OpenAI's involvement in funding FrontierMath, a leading AI math benchmark, only came to light when the company announced its record-breaking performance on the test. Now, the benchmark's developer Epoch AI acknowledges they should have been more transparent about the relationship.
FrontierMath, introduced in November 2024, tests how well AI systems can tackle complex mathematical problems that require advanced reasoning and problem-solving skills - the kind of tasks that typically stump even the most sophisticated AI systems. The benchmark's problems were created by a team of over 60 leading mathematicians.
The connection between OpenAI and FrontierMath emerged on December 20, the same day OpenAI unveiled its new o3 model. The system achieved an unprecedented 25.2 percent success rate on the benchmark's challenging math and logic problems - a massive jump from previous models that couldn't solve more than two percent of the questions.
Epoch AI, which developed the benchmark, had signed an agreement preventing them from revealing OpenAI's financial support until o3's announcement. They acknowledged the connection in a footnote after updating their research paper for the fifth time, simply stating: "We gratefully acknowledge OpenAI for their support in creating the benchmark."

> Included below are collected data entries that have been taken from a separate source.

-- ==== Sys2Proof/Machine/Step.lean ====
section
/-! DEFINITION. One step of the block: the command at the front of the queue, or idling. -/

namespace Sys2Proof.Machine

/-- Take the command at the front of the queue and run it with the rest of the queue; an empty queue idles. -/
def step (s : State) : Host.Outcome State Fault Refusal :=
  match s.pending with
  | [] => .next s
  | c :: rest => exec c { s with pending := rest }

/-- `s` with the command that the word spells put at the front of its queue (unchanged where it spells none). -/
def State.withFetchWord (s : State) (nbits w : Nat) : State :=
  match decodeTableWord nbits w with
  | some c => { s with pending := c :: s.pending }
  | none => s

end Sys2Proof.Machine
end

According to a post on LessWrong, the more than 60 mathematicians who helped create the benchmark problems remained in the dark about OpenAI's involvement - even after o3's announcement. While these experts had signed non-disclosure agreements, the agreements only covered keeping the problems themselves confidential. Most believed their work would stay private and be used exclusively by Epoch AI, according to the post.
OpenAI has access to "much but not all" FrontierMath benchmark data
Tamay Besiroglu from Epoch AI admits they made mistakes. "We should have pushed harder for the ability to be transparent about this partnership from the start, particularly with the mathematicians creating the problems," he writes.

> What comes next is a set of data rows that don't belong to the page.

/-- The product of an undisturbed dent is exact (R40, R47, R101): with every row's selvage as R48 makes it, each dent of each
plane reads clean, and output column o of dent d gets the sum, over the rows that are not removed, of element times weight,
as whole numbers, with a residue that agrees (R115).
Rests in part on the model's own choices or readings: log entry 23. -/
def Obligations.DentProductsAreExact : Prop :=
  ∀ (h : Heddle) (i : Fin 64) (d w aw o : Nat) (a : ActBlock), d < 8 → 1 ≤ w → 1 ≤ aw → h.colsUsed * w ≤ 512 →
      o < h.colsUsed →
    (∀ k, k < 64 → h.row (64 * d + k) = (rowWithSelvage (h.row (64 * d + k))).toNat) →
    (∀ k, k < 64 → -(2 ^ (aw - 1) : Int) ≤ a.elems.getD k 0 ∧ a.elems.getD k 0 < 2 ^ (aw - 1)) →
    let x := dentWork h i d w aw (some a) []
    (∃ p, x.products[o]? = some p ∧ p.ok = true ∧ p.val = sumInt ((List.range 64).map fun k =>
      if bitOf a.removed k then 0 else a.elems.getD k 0 * weightInt w (fld (h.row (64 * d + k)) (o * w) w))) ∧
    x.results.length = aw ∧ ∀ y ∈ x.results, y.1 = .clean

/-- An MVM step puts into the bank of each selected heddle, for each used column, the saturated sum over dents and mending
contributions with its residue (R105, R106, R107), its exponent base and its clamp, and counts 8 x 528 conversions a plane
(R54); no other heddle changes. A MEND step reads its records and changes no register of a heddle and no memory (R92); a
product whose residue disagrees is a residue failure of its unit (R116).
Rests in part on the model's own choices or readings: log entries 18, 23, 24. -/
def Obligations.MvmFillsItsBank : Prop :=
  (∀ (s : State) (c : Fin 256) (l : Fin 5) (i : BitVec 18) (ups : List Upset) (d : Due),
      s.mayStart c.val l.val i.toNat 1 d →
    let st := s.stepAt c.val l.val i.toNat
    let heddles := mvmHeddles (stepParam (s.image c.val) st 16)
    let seen := s.mvmSeen c.val l.val d.iter st ups
    let x := seen.mvmIn c.val l.val d.iter st
    let first := (l.val * 1024 + st.unit) * 64
    yields (.mvmStep c l i ups) s fun t =>
      (∀ k : Fin 64, bitOf heddles k.val = true →
        let h := s.heddle (first + k.val)
        let accs := heddleAccs h k x.width (eMinOf x.acts) x.acts (heddleDents h k x ups) x.outs
          (seen.rowCopy c.val (first + k.val)) ups
        let tile := if x.bank = 0 then (t.heddle (first + k.val)).tile0 else (t.heddle (first + k.val)).tile1
        (∀ o, o < h.colsUsed → some (Tab.getD 0 tile.acc o, Tab.getD 0 tile.res o) =
          accs[o]?.map (fun a => (a.sum.val, a.sum.res))) ∧
        tile.eBase = h.eWmin + eMinOf x.acts ∧ tile.sat = accs.any (·.sat) ∧
        (t.heddle (first + k.val)).convs = h.convs + 8 * 528 * x.aw ∧ (t.heddle (first + k.val)).rows = h.rows) ∧
      (∀ g, (∀ k : Fin 64, bitOf heddles k.val = true → g ≠ first + k.val) → t.heddle g = s.heddle g)) ∧
  (∀ (s : State) (c : Fin 256) (l : Fin 5) (i : BitVec 18) (ups : List Upset) (d : Due),
      s.mayStart c.val l.val i.toNat 2 d →
    yields (.mendStep c l i ups) s fun t => t.arr.heddles = s.arr.heddles ∧ t.mem = s.mem ∧
      (mendFaults ups ≠ [] → Report.residue 4 (l.val * 16 + (s.stepAt c.val l.val i.toNat).unit) ∈ t.agg ∧
        ∀ k ∈ s.servedSlots c.val (s.stepAt c.val l.val i.toNat).slot, (t.batch c.val k).attempt.residueBad = true))

/-- A FULL step leaves at DST the bytes of its function (R119) and, unless it consumes reduction words, changes no other byte;
a SAMPLE step leaves at DST the token of each of its positions (R205, R207); an ATTN step that does not lead leaves its
partials in its own place of the merge area, and one that leads its rows at DST (R140-R144). Each result that its memory
does not take is refused: nothing is stored, and the refusal is reported (R22, R150).
Rests in part on the model's own choices or readings: log entries 9, 10, 18, 25. -/
def Obligations.VectorStepsWriteTheirResult : Prop :=
  (∀ (s : State) (c : Fin 256) (l : Fin 5) (i : BitVec 18) (ups : List Upset) (d : Due),
      s.mayStart c.val l.val i.toNat 3 d →
    let st := s.stepAt c.val l.val i.toNat
    let p := stepParam (s.image c.val) st 32
    let seen := s.seenBy c.val l.val ups (fullReads (s.recipe c.val) p (addrLocal st.src))
    let bytes := (seen.fullCompute c.val (s.slotPos c.val l.val st) st p ups).bytes
    let a := addrLocal st.dst
    let status := s.fabricStatus c.val l.val 1 a bytes.length
    yields (.fullStep c l i ups) s fun t =>
      (status = 0 → t.read a bytes.length = bytes) ∧ (status ≠ 0 → Report.nackGot status ∈ t.agg) ∧
      (fullFn p ≠ 1 → status ≠ 0 → t.mem = s.mem) ∧
      (fullFn p ≠ 1 → ∀ b, b < a ∨ a + bytes.length ≤ b → t.byte b = s.byte b)) ∧
  (∀ (s : State) (c : Fin 256) (l : Fin 5) (i : BitVec 18) (d : Due),
      s.mayStart c.val l.val i.toNat 3 d →
    let st := s.stepAt c.val l.val i.toNat
    let p := stepParam (s.image c.val) st 32
    let a := addrLocal st.dst
    loomOfAddr (addrLocal st.src) = l.val → loomOfAddr (addrLocal (fullAux1 p)) = l.val → loomOfAddr a = l.val →
    fullFn p = 2 → yields (.fullStep c l i []) s fun t => t.read a (4 * fullN p) = f32Bytes (List.zipWith f32Add
      (s.vec (addrLocal st.src) (fullN p)) (s.vec (addrLocal (fullAux1 p)) (fullN p)))) ∧
  (∀ (s : State) (c : Fin 256) (l : Fin 5) (i : BitVec 18) (ups : List Upset) (d : Due) (q : Request),
      s.mayStart c.val l.val i.toNat 0xC d → s.slotReq c.val (s.stepAt c.val l.val i.toNat).slot = some q →
      sramHolds ups →
    let st := s.stepAt c.val l.val i.toNat
    let p := stepParam (s.image c.val) st 32
    let a := addrLocal st.dst
    let r := s.recipe c.val
    let n := samplePositions p
    let v := sampleVocab p
    let act := addrLocal (sampleAct p)
    let len := recordsLen r (sampleLayer p)
    let seen := s.seenBy c.val 4 ups
      [(act, len), (addrLocal st.src, 8 * n * v), (addrLocal (twinAddr (s.image c.val) st.src), 8 * n * v)]
    let w := layActWidth r (sampleLayer p)
    let eMin := eMinOf (parseActs w (layChannels r (sampleLayer p) / 64) (seen.read act len))
    let logits := (seen.consumedAll [] (addrLocal st.src) (n * v)).map fun x =>
      (convertWord eMin (sampleWref p) (tenScale r (sampleTensor p)) x.val).1
    let base := s.runBase c.val st.slot q
    let first := if q.state = 1 then base + s.runPositions c.val st.slot - 1 + 1
      else base + sampleOffset (s.image c.val) st + 1
    let status := s.fabricStatus c.val 4 1 a (4 * n)
    yields (.sampleStep c l i ups) s fun t =>
      (status ≠ 0 → Report.nackGot status ∈ t.agg) ∧
      (status = 0 → ∀ j, j < n →
        t.readLe (a + 4 * j) 4 = sampleToken s.sec.tableSet (sampleProposer p) q.temperature q.topK q.topP q.seed (first + j)
          ((logits.drop (j * v)).take v) % 2 ^ 32)) ∧
  (∀ (s : State) (c : Fin 256) (l : Fin 5) (i : BitVec 18) (ups : List Upset) (d : Due) (q : Request),
      s.mayStart c.val l.val i.toNat 4 d → s.slotReq c.val (s.stepAt c.val l.val i.toNat).slot = some q →
    let st := s.stepAt c.val l.val i.toNat
    let a := parseAttn (stepParam (s.image c.val) st 64)
    let rows := (s.attnSpan c.val l.val i.toNat st a).2 * a.heads
    let put := addrLocal a.merge + a.rank * roundUp (rows * 4 * (2 + a.dim)) 64
    let stores (t : State) (at_ : Nat) (bytes : Bytes) : Prop :=
      let status := s.fabricStatus c.val l.val 1 at_ bytes.length
      (status = 0 → t.read at_ bytes.length = bytes) ∧ (status ≠ 0 → Report.nackGot status ∈ t.agg)
    yields (.attnStep c l i ups) s fun t =>
      (t.shuttle (l.val * 96 + st.unit)).latent = a.latent ∧ (t.shuttle (l.val * 96 + st.unit)).context = c.val ∧
      (bitOf st.flags 0 = false → ∃ parts : List Partial, parts.length = rows ∧ stores t put (parts.flatMap partialBytes)) ∧
      (bitOf st.flags 0 = true → ∃ outs : List F32, stores t (addrLocal st.dst) (f32Bytes outs)))

/-- PUT, GET and ADD steps: through an Xeast port the operation leaves with its header sealed, its pieces the source bytes as
the step read them, and no byte of memory changes (R149); behind it leave the page blocks that the step hands off (R218). Within
the package a PUT or GET that the memory takes copies its LENGTH bytes and an ADD adds each word (R110); one that the memory
refuses writes nothing, both ends report, and the step's slots are marked (R22, R150).
Rests in part on the model's own choices or readings: log entries 18, 35. -/
def Obligations.MovesAndRemoteIssues : Prop :=
  (∀ (s : State) (c : Fin 256) (l : Fin 5) (i : BitVec 18) (ups : List Upset) (d : Due) (cmd : Instr) (k opc : Nat),
      ((cmd = .putStep c l i ups ∧ k = 5 ∧ opc = 1) ∨ (cmd = .addStep c l i ups ∧ k = 7 ∧ opc = 4)) →
      s.mayStart c.val l.val i.toNat k d →
    let st := s.stepAt c.val l.val i.toNat
    let src := addrLocal st.src
    let dst := addrLocal st.dst
    let n := st.length
    let seen := s.seenBy c.val l.val ups [(src, n)]
    let status := if st.unit = 0x1F then s.fabricStatus c.val l.val opc dst n else s.nackStatus c.val opc dst n
    yields cmd s fun t =>
      (st.unit ≤ 8 → t.mem = s.mem ∧ ∃ op ps pages, t.out = pages ++ .remote (9 * l.val + st.unit) (sealOp op) :: s.out ∧
        op = ⟨opc, 0, planPlace (s.image c.val), addrPlace st.dst, c.val, dst, 0, n, 0, ps⟩ ∧
        ps.flatMap (·.data) = seen.read src n ∧
        (k = 7 ∨ s.handingOff c.val st = none → pages = []) ∧
        (∀ q, k = 5 → s.handingOff c.val st = some q →
          pages.reverse = (s.handOffBlocks c.val l.val i.toNat st).map fun b =>
            .pageOut (9 * l.val + st.unit) (s.stream q.stream).recvPlace (s.stream q.stream).recvStream b.1 b.2.1 b.2.2.1
              (s.read b.2.2.2 4096) (s.storedTally (b.2.2.2 / 4096)))) ∧
      (8 < st.unit → status = 0 → opc = 1 → s.wordRegion c.val dst n = false → s.kvt.unpublished = [] →
        t.read dst n = seen.read src n ∧ ∀ b, b < dst ∨ dst + n ≤ b → t.byte b = s.byte b) ∧
      (8 < st.unit → status = 0 → ups = [] → loomOfAddr src = l.val → n % 8 = 0 → s.mem.tallyErr = [] →
          (opc = 4 ∨ s.wordRegion c.val dst n = true ∧ s.kvt.unpublished = []) →
        (∀ j, j < n / 8 → t.redWord (dst + 8 * j) =
          if opc = 4 then redAdd (s.redWord (dst + 8 * j)) (s.redWord (src + 8 * j)) else redStore (s.redWord (src + 8 * j))) ∧
        ∀ b, b < dst ∨ dst + n ≤ b → t.byte b = s.byte b) ∧
      (8 < st.unit → status ≠ 0 → t.mem = s.mem ∧ Report.nackGot status ∈ t.agg ∧ Report.nackSent status ∈ t.agg ∧
        ∀ j ∈ s.servedSlots c.val st.slot, (t.batch c.val j).attempt.nackBad = true)) ∧
  (∀ (s : State) (c : Fin 256) (l : Fin 5) (i : BitVec 18) (ups : List Upset) (d : Due), s.mayStart c.val l.val i.toNat 6 d →
    let st := s.stepAt c.val l.val i.toNat
    let src := addrLocal st.src
    let dst := addrLocal st.dst
    let n := st.length
    let status := s.fabricStatus c.val l.val 1 dst n
    yields (.getStep c l (i, ups)) s fun t =>
      (st.unit ≤ 8 → t.mem = s.mem ∧ t.out = .remote (9 * l.val + st.unit) (sealOp
        ⟨2, 0, planPlace (s.image c.val), addrPlace st.src, c.val, dst, src, n, 0, []⟩) :: s.out) ∧
      (st.unit = 0x1F → status = 0 → t.read dst n = (s.seenBy c.val l.val ups [(src, n)]).read src n ∧
        ∀ b, b < dst ∨ dst + n ≤ b → t.byte b = s.byte b) ∧
      (8 < st.unit → st.unit ≠ 0x1F → status = 0 → s.nackStatus c.val 2 src n = 0 → ups = [] → s.kvt.unpublished = [] →
        t.read dst n = s.outsideBytes src n ∧ ∀ b, b < dst ∨ dst + n ≤ b → t.byte b = s.byte b) ∧
      (8 < st.unit → status ≠ 0 → (st.unit = 0x1F ∨ s.nackStatus c.val 2 src n = 0) →
        t.mem = s.mem ∧ Report.nackGot status ∈ t.agg ∧ Report.nackSent status ∈ t.agg) ∧
      (8 < st.unit → st.unit ≠ 0x1F → s.nackStatus c.val 2 src n ≠ 0 → t.mem = s.mem ∧
        Report.nackGot (s.nackStatus c.val 2 src n) ∈ t.agg))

According to Besiroglu, OpenAI got access to many of the math problems and solutions before announcing o3. However, Epoch AI kept a separate set of problems private to ensure independent testing remained possible.
They also made a verbal agreement with OpenAI that prohibits the company from using the materials to train their models - a safeguard against gaming the benchmark and preventing the problems from becoming public.
"For future collaborations, we will strive to improve transparency wherever possible, ensuring contributors have clearer information about funding sources, data access, and usage purposes at the outset," Besiroglu writes.
While this lack of transparency doesn't undermine the benchmark's quality or significance per se, such an important tool for AI evaluation deserved complete openness from the start, especially since mathematical reasoning is a major weakness of language models and improved logical performance could signal a breakthrough.
"I believe OAI has been accurate with their reporting on it, but Epoch can't vouch for it until we independently evaluate the model using the holdout set we are developing," writes Epoch AI lead mathematician Elliot Glazer.
The situation highlights how complex AI benchmarking has become - creating these benchmarks is expensive and intricate work. While test results can be difficult to translate into real-world performance and depend heavily on testing methods and model optimization, these same results play a crucial role in attracting attention and investment.